__WORK INSTRUCTIONS__
Transcribe the data exactly, stopping after the "was run. -/" line.

__RECORDS SHOWN__
____________

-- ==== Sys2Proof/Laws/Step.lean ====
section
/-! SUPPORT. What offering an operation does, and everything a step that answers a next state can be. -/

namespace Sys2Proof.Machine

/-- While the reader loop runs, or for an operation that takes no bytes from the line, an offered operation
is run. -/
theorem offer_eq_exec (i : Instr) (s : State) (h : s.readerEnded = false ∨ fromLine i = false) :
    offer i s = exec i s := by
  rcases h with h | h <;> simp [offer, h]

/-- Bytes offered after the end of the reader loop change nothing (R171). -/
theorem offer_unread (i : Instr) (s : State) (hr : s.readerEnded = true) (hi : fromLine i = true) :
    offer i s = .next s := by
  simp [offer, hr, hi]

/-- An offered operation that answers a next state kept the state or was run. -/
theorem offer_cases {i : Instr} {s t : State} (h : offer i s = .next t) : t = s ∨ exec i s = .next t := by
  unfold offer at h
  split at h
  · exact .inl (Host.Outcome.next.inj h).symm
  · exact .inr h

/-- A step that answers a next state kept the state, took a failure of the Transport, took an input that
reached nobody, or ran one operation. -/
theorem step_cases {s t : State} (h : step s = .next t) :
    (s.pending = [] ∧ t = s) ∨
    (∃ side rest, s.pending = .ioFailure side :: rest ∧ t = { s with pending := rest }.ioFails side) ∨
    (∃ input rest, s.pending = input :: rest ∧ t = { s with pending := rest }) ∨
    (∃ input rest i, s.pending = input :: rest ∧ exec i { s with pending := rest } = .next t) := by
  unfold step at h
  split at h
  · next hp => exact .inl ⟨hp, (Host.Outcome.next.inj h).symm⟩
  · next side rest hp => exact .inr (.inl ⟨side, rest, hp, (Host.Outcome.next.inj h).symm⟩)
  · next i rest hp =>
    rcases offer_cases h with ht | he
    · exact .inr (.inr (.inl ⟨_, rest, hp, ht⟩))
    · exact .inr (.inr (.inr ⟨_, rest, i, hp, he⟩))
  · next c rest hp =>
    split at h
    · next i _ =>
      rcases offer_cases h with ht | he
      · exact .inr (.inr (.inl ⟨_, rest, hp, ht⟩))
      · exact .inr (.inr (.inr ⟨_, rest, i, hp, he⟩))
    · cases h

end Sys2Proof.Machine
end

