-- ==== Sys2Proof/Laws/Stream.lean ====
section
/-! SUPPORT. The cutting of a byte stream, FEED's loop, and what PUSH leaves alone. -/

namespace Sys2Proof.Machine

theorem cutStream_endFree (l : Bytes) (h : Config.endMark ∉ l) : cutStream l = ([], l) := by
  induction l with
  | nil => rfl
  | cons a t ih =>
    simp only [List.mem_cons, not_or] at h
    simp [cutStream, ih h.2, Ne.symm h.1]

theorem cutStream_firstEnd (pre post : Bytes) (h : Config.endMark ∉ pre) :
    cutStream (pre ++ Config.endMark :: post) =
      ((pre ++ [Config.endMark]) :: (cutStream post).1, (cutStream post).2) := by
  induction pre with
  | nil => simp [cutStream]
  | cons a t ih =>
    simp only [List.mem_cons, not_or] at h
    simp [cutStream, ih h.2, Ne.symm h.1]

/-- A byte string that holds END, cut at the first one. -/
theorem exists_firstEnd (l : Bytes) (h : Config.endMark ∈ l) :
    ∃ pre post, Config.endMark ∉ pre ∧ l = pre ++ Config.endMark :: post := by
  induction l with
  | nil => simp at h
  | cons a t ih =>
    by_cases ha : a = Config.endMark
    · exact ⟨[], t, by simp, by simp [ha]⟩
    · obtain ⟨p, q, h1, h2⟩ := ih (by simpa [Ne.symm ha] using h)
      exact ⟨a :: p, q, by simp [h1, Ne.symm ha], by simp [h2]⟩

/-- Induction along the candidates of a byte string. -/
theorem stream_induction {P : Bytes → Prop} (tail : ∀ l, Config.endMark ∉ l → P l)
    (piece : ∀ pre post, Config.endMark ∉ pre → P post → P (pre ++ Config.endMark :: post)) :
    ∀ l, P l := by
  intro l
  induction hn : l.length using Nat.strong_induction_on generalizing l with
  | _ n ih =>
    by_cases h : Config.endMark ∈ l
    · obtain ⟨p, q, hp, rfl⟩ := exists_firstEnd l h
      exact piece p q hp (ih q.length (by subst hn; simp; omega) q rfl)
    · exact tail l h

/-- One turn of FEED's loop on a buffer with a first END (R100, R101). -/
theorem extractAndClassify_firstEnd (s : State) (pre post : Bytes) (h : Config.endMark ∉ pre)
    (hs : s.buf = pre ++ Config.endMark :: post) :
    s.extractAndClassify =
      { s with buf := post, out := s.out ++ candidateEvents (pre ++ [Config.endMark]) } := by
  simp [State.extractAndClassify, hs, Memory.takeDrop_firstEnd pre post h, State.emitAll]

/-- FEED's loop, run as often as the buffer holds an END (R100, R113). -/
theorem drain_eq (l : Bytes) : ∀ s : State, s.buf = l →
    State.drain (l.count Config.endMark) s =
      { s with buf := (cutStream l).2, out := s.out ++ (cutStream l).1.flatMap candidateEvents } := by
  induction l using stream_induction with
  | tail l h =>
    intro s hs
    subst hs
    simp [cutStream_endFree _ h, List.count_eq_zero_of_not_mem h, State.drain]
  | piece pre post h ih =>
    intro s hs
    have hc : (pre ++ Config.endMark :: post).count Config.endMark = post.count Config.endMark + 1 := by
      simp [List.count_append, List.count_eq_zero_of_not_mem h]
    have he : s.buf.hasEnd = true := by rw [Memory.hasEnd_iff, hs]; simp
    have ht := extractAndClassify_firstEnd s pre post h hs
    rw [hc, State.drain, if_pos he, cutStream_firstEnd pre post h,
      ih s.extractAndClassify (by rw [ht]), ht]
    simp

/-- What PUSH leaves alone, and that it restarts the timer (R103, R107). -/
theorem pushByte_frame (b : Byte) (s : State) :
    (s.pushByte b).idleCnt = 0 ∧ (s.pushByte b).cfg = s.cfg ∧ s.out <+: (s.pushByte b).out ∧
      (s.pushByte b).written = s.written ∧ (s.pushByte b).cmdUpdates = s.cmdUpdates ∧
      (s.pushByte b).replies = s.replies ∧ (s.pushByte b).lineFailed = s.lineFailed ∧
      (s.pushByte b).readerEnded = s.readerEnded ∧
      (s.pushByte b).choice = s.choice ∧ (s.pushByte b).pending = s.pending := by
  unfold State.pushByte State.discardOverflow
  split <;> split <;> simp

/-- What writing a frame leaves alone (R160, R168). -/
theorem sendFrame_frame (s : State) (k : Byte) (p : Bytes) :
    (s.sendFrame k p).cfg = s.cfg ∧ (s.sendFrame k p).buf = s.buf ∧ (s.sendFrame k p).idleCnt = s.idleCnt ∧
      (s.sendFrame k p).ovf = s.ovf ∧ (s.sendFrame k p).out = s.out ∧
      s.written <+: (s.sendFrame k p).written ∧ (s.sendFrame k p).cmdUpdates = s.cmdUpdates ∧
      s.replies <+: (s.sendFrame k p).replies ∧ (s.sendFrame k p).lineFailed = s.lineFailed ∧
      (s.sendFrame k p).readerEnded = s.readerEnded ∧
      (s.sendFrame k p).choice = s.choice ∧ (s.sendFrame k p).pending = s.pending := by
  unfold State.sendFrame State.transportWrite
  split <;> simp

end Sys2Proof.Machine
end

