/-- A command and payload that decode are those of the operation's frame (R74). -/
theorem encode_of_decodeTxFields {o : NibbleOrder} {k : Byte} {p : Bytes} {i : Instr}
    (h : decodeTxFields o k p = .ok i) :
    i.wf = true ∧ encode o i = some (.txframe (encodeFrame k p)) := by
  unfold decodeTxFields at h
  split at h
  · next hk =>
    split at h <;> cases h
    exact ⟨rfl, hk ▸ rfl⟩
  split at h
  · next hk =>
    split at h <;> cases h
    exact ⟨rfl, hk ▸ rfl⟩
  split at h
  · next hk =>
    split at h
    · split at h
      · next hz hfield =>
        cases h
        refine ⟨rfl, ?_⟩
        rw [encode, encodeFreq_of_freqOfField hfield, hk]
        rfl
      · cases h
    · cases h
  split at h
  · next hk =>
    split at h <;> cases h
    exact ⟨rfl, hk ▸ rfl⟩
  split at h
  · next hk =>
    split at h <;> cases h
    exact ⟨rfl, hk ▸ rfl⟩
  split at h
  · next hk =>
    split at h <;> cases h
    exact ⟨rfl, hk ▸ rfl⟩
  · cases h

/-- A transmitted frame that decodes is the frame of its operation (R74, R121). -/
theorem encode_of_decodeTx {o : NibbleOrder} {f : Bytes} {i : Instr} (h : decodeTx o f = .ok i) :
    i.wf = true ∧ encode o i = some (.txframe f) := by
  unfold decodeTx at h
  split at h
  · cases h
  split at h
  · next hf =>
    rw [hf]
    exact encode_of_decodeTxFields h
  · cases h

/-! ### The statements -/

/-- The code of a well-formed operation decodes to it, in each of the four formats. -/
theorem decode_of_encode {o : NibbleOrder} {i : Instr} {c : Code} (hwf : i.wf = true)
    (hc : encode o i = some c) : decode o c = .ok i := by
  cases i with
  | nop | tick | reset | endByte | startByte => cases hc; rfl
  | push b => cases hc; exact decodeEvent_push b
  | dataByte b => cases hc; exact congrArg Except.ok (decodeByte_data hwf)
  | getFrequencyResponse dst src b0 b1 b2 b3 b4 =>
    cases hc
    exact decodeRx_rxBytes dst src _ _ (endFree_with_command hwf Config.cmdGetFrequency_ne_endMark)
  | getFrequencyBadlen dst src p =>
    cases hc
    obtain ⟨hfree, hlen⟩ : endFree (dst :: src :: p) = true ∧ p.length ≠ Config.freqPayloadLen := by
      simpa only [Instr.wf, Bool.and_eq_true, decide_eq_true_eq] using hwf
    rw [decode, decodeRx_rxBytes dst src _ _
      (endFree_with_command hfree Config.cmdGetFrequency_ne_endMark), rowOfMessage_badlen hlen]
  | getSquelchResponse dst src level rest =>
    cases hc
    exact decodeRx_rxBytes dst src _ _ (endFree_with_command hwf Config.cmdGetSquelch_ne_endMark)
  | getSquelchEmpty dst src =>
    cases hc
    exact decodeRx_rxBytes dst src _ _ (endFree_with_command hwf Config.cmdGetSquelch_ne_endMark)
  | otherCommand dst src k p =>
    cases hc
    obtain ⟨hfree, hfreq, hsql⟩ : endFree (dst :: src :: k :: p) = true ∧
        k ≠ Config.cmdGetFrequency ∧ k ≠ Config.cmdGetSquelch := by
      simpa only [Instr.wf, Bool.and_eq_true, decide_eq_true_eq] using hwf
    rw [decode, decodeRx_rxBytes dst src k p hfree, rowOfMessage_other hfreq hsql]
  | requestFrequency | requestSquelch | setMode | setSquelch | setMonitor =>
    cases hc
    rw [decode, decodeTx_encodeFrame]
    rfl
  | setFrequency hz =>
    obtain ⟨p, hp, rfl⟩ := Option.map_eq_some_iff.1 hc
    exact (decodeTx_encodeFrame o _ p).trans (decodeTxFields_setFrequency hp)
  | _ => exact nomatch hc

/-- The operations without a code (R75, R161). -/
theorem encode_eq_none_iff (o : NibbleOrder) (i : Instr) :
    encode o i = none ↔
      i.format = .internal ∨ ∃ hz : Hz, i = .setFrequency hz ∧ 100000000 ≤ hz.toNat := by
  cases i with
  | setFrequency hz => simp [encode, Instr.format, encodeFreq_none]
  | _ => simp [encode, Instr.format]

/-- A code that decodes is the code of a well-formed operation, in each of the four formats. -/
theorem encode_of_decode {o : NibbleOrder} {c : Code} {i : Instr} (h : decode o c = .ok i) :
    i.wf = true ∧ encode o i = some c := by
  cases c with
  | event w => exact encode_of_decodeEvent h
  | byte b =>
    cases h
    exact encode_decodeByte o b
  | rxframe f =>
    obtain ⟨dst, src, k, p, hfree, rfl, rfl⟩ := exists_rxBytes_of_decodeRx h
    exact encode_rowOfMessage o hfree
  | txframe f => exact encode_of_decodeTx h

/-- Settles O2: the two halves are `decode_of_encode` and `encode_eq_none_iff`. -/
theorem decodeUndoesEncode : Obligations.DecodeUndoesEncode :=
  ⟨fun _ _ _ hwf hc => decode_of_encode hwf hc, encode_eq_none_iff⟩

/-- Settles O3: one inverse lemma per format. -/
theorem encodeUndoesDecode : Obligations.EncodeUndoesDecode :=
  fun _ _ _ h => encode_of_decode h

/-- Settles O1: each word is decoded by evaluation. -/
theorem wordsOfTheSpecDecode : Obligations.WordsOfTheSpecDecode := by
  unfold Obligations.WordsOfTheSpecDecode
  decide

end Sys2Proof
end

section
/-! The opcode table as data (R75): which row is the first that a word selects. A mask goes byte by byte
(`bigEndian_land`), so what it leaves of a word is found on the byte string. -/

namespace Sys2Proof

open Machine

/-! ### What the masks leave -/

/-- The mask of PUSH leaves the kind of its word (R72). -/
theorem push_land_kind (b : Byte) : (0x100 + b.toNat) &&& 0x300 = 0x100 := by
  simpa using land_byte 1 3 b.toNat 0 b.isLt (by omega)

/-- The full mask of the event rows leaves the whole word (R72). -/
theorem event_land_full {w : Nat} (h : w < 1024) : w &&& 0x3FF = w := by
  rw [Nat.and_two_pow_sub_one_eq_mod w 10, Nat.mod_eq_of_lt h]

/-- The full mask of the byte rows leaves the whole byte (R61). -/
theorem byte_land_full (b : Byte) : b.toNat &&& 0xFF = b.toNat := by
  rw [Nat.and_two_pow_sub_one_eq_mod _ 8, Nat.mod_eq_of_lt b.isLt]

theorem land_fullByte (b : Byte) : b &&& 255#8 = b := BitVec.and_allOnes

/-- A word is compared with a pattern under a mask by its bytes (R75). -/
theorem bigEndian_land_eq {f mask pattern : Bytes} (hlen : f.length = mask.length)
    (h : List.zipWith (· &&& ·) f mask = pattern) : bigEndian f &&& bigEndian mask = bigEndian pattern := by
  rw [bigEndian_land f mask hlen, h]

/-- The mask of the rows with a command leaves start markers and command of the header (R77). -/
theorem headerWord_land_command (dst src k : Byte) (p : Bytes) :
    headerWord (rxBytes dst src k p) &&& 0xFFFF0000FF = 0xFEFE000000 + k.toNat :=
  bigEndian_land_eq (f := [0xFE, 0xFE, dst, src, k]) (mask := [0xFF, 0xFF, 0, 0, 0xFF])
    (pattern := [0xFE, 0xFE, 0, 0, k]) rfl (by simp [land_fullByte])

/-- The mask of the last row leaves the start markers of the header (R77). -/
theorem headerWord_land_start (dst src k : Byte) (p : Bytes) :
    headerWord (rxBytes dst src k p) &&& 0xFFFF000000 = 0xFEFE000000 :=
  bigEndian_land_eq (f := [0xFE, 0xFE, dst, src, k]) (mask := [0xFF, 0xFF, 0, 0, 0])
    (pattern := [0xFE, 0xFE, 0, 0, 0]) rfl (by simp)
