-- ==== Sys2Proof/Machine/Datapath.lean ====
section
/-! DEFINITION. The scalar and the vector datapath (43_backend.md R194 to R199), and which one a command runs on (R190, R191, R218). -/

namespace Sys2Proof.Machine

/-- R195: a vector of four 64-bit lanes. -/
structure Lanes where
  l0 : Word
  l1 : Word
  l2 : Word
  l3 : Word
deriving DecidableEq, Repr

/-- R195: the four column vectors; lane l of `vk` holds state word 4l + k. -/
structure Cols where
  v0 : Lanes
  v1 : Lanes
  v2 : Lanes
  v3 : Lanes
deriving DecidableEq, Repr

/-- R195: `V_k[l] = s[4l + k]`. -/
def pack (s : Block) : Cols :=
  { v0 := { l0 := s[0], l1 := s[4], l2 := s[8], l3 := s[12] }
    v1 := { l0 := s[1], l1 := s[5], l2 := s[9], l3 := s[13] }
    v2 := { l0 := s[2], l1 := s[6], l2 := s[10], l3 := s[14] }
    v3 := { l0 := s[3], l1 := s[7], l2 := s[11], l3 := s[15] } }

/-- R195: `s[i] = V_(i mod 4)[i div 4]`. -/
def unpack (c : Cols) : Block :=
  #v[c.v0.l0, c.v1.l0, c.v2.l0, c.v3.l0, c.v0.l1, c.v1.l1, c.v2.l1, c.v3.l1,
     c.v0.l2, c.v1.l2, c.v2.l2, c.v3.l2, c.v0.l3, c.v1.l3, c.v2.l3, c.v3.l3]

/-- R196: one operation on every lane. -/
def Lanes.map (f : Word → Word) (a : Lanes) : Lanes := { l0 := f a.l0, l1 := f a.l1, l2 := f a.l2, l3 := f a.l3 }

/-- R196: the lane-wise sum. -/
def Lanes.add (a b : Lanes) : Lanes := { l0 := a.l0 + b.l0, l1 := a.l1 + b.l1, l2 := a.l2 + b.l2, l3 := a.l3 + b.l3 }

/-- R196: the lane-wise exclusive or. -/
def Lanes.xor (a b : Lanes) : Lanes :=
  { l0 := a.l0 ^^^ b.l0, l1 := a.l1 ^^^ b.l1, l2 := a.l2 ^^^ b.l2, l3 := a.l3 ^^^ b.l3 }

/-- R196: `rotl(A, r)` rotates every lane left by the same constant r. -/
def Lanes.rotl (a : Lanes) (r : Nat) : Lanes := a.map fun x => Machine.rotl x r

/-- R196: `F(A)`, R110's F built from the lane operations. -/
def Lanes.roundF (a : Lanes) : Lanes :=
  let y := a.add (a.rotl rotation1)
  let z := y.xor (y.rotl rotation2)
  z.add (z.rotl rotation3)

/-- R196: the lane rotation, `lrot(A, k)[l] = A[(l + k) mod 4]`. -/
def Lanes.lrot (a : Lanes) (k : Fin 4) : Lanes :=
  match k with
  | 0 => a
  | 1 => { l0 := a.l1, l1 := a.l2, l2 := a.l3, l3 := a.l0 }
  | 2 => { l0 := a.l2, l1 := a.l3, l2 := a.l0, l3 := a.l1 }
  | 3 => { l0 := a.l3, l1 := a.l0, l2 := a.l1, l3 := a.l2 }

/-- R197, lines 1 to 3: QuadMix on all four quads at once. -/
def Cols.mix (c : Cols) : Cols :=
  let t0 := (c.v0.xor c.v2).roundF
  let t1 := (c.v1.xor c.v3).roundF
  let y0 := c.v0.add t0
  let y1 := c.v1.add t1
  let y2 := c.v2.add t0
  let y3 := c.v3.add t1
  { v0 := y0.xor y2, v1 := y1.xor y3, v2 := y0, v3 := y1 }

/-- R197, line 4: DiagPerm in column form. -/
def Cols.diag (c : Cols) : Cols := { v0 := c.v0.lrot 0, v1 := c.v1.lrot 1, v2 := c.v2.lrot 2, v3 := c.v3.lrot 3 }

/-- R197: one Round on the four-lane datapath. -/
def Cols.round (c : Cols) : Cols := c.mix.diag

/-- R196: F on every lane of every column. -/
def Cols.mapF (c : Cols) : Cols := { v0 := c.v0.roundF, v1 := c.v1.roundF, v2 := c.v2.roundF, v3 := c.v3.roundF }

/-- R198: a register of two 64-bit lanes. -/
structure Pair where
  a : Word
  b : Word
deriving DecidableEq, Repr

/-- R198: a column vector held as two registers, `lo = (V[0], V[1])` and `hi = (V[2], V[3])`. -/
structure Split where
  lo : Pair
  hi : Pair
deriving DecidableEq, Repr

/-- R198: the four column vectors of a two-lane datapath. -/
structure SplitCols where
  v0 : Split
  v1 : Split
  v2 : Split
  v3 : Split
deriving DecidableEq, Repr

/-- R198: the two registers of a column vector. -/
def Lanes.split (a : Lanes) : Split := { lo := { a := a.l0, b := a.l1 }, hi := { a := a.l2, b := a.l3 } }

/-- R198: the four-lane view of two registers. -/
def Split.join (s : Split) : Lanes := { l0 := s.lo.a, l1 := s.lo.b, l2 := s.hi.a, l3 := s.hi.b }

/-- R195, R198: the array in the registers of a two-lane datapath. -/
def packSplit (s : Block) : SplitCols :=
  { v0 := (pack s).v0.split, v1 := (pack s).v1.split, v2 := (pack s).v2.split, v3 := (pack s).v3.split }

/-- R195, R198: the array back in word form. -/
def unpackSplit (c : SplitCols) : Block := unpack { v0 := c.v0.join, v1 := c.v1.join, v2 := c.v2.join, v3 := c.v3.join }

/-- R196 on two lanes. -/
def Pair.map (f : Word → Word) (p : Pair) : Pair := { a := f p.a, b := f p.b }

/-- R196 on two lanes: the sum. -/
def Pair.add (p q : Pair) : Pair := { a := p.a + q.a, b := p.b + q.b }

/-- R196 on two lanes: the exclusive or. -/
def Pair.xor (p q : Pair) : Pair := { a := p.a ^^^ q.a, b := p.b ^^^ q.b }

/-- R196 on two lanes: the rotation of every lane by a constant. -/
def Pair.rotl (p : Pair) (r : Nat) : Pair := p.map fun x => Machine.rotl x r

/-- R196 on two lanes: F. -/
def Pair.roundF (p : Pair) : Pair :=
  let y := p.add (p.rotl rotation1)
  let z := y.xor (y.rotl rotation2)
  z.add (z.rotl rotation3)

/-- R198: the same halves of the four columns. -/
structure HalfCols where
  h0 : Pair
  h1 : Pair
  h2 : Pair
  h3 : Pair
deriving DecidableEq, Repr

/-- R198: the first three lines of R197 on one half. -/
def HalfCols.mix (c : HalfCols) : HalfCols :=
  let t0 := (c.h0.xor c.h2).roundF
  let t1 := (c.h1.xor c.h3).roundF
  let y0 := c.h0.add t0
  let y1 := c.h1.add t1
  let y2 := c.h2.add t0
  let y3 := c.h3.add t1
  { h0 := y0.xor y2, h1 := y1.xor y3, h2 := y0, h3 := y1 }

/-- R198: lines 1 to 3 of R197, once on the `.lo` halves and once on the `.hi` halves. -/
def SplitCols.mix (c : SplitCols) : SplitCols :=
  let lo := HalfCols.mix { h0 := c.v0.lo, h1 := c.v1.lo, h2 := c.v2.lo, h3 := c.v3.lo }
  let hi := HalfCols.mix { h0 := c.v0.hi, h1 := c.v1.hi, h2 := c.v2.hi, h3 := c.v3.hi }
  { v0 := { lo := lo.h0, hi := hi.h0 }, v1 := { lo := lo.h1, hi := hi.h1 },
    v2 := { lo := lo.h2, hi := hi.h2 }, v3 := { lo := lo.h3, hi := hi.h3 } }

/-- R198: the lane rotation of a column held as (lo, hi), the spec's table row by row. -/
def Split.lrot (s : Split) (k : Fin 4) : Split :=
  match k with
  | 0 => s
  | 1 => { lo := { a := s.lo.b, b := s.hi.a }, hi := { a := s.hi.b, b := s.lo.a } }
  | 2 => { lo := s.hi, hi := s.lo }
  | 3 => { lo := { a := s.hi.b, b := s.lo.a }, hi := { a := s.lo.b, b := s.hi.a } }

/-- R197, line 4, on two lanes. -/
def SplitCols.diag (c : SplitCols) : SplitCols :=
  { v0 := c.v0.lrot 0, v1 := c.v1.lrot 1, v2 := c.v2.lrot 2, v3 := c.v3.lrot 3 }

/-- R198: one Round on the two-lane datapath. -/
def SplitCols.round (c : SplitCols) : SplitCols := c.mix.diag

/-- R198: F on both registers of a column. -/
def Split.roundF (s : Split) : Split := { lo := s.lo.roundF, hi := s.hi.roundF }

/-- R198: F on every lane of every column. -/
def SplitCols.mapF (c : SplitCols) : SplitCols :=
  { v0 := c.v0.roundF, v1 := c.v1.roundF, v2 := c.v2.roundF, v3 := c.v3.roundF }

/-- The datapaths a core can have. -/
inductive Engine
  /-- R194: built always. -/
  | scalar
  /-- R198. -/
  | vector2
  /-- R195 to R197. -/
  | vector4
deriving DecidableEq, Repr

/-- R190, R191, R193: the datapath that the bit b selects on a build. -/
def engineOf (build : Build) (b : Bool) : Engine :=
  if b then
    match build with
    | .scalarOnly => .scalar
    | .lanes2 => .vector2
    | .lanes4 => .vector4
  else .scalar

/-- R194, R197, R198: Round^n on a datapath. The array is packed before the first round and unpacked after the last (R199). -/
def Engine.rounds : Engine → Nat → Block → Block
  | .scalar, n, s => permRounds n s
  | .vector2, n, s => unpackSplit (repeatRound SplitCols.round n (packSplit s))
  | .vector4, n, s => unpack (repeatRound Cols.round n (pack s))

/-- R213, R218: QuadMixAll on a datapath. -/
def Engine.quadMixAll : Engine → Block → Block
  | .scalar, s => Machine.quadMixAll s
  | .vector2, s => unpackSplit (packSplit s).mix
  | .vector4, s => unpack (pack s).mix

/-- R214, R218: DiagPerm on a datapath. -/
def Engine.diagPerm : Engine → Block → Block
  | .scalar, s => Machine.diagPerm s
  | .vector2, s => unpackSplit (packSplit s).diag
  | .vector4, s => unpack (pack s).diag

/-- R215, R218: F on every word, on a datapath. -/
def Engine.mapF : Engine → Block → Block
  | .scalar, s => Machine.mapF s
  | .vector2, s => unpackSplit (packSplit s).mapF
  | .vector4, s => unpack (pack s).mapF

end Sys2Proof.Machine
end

____________

__RESPONSE TO THE EXERCISE__
-- ==== Sys2Proof/Laws/Step.lean ====
section
/-! SUPPORT. What offering an operation does, and everything a step that answers a next state can be. -/

namespace Sys2Proof.Machine

/-- While the reader loop runs, or for an operation that takes no bytes from the line, an offered operation
is run. -/
theorem offer_eq_exec (i : Instr) (s : State) (h : s.readerEnded = false ∨ fromLine i = false) :
    offer i s = exec i s := by
  rcases h with h | h <;> simp [offer, h]

/-- Bytes offered after the end of the reader loop change nothing (R171). -/
theorem offer_unread (i : Instr) (s : State) (hr : s.readerEnded = true) (hi : fromLine i = true) :
    offer i s = .next s := by
  simp [offer, hr, hi]

/-- An offered operation that answers a next state kept the state or was run. -/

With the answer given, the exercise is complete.